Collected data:

▬▬▬

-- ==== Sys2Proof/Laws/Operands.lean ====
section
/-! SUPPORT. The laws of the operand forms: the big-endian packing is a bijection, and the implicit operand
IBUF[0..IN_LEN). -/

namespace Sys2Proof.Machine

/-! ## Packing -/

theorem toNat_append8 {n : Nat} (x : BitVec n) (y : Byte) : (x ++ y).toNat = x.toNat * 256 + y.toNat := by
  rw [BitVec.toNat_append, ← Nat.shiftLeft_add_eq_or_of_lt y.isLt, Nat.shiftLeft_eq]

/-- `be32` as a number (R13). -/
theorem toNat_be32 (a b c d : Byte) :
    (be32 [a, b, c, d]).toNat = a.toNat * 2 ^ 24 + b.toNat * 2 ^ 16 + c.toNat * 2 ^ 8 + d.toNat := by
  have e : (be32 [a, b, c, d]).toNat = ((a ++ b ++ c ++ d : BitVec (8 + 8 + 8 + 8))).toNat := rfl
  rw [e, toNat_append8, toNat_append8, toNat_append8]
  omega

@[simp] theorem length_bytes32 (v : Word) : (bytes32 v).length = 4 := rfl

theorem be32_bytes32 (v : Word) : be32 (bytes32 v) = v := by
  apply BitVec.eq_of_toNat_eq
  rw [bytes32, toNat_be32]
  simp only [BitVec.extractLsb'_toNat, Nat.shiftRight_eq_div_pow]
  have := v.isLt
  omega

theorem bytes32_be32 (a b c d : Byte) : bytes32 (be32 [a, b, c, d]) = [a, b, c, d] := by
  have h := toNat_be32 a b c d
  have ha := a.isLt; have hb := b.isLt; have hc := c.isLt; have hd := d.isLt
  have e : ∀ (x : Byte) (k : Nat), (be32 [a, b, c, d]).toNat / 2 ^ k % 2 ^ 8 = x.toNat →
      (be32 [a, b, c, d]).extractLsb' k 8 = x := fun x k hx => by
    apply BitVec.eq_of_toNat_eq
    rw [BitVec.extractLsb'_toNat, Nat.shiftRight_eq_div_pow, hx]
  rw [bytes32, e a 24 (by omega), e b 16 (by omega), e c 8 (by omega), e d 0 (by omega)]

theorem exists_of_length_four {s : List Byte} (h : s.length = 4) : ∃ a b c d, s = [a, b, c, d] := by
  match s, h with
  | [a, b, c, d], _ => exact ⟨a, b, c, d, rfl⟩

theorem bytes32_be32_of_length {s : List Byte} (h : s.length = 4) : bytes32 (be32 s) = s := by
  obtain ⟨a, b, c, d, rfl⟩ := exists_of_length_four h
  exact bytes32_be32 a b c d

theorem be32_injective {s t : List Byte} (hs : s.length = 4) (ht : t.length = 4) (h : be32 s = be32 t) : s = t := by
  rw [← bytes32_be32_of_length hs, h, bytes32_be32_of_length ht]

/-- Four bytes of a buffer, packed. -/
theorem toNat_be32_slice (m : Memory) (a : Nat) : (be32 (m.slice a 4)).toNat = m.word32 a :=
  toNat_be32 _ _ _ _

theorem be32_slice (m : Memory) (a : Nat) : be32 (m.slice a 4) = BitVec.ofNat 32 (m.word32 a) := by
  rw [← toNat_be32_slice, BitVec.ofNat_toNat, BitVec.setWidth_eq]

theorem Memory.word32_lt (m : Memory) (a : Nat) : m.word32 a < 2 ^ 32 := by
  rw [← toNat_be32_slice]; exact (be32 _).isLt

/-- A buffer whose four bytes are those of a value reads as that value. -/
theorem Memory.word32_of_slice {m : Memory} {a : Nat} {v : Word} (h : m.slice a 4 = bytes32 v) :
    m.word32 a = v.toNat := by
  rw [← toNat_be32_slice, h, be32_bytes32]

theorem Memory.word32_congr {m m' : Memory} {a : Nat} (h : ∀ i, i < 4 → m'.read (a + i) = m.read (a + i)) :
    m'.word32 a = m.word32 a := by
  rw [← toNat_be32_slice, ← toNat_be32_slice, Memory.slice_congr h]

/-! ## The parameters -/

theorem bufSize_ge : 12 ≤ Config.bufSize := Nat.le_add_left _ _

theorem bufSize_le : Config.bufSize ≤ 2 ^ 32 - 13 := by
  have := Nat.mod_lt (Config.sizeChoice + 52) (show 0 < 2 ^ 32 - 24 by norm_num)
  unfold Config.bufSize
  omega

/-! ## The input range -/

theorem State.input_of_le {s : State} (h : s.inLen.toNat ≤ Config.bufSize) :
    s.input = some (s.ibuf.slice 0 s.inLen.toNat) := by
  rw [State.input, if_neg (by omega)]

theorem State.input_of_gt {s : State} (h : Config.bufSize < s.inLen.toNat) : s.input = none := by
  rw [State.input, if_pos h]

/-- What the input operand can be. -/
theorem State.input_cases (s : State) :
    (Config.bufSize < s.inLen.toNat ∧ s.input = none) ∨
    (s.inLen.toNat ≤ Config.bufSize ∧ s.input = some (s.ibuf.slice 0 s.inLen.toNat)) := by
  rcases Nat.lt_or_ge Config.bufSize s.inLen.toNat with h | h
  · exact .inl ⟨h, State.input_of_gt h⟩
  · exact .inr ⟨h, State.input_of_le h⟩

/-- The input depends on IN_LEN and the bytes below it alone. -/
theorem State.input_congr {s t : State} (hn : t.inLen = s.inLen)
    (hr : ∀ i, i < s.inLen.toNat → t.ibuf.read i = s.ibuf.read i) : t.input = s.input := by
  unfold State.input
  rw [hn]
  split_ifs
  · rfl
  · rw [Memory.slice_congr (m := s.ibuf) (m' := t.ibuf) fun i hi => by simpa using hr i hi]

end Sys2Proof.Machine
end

▬▬▬

EXERCISE >> If a line above holds the string "State", return it as it stands.

EXERCISE SOLUTION >>
theorem State.input_of_le {s : State} (h : s.inLen.toNat ≤ Config.bufSize) :
  rw [State.input, if_neg (by omega)]
theorem State.input_of_gt {s : State} (h : Config.bufSize < s.inLen.toNat) : s.input = none := by
  rw [State.input, if_pos h]
theorem State.input_cases (s : State) :
  · exact .inl ⟨h, State.input_of_gt h⟩
  · exact .inr ⟨h, State.input_of_le h⟩
theorem State.input_congr {s t : State} (hn : t.inLen = s.inLen)
  unfold State.input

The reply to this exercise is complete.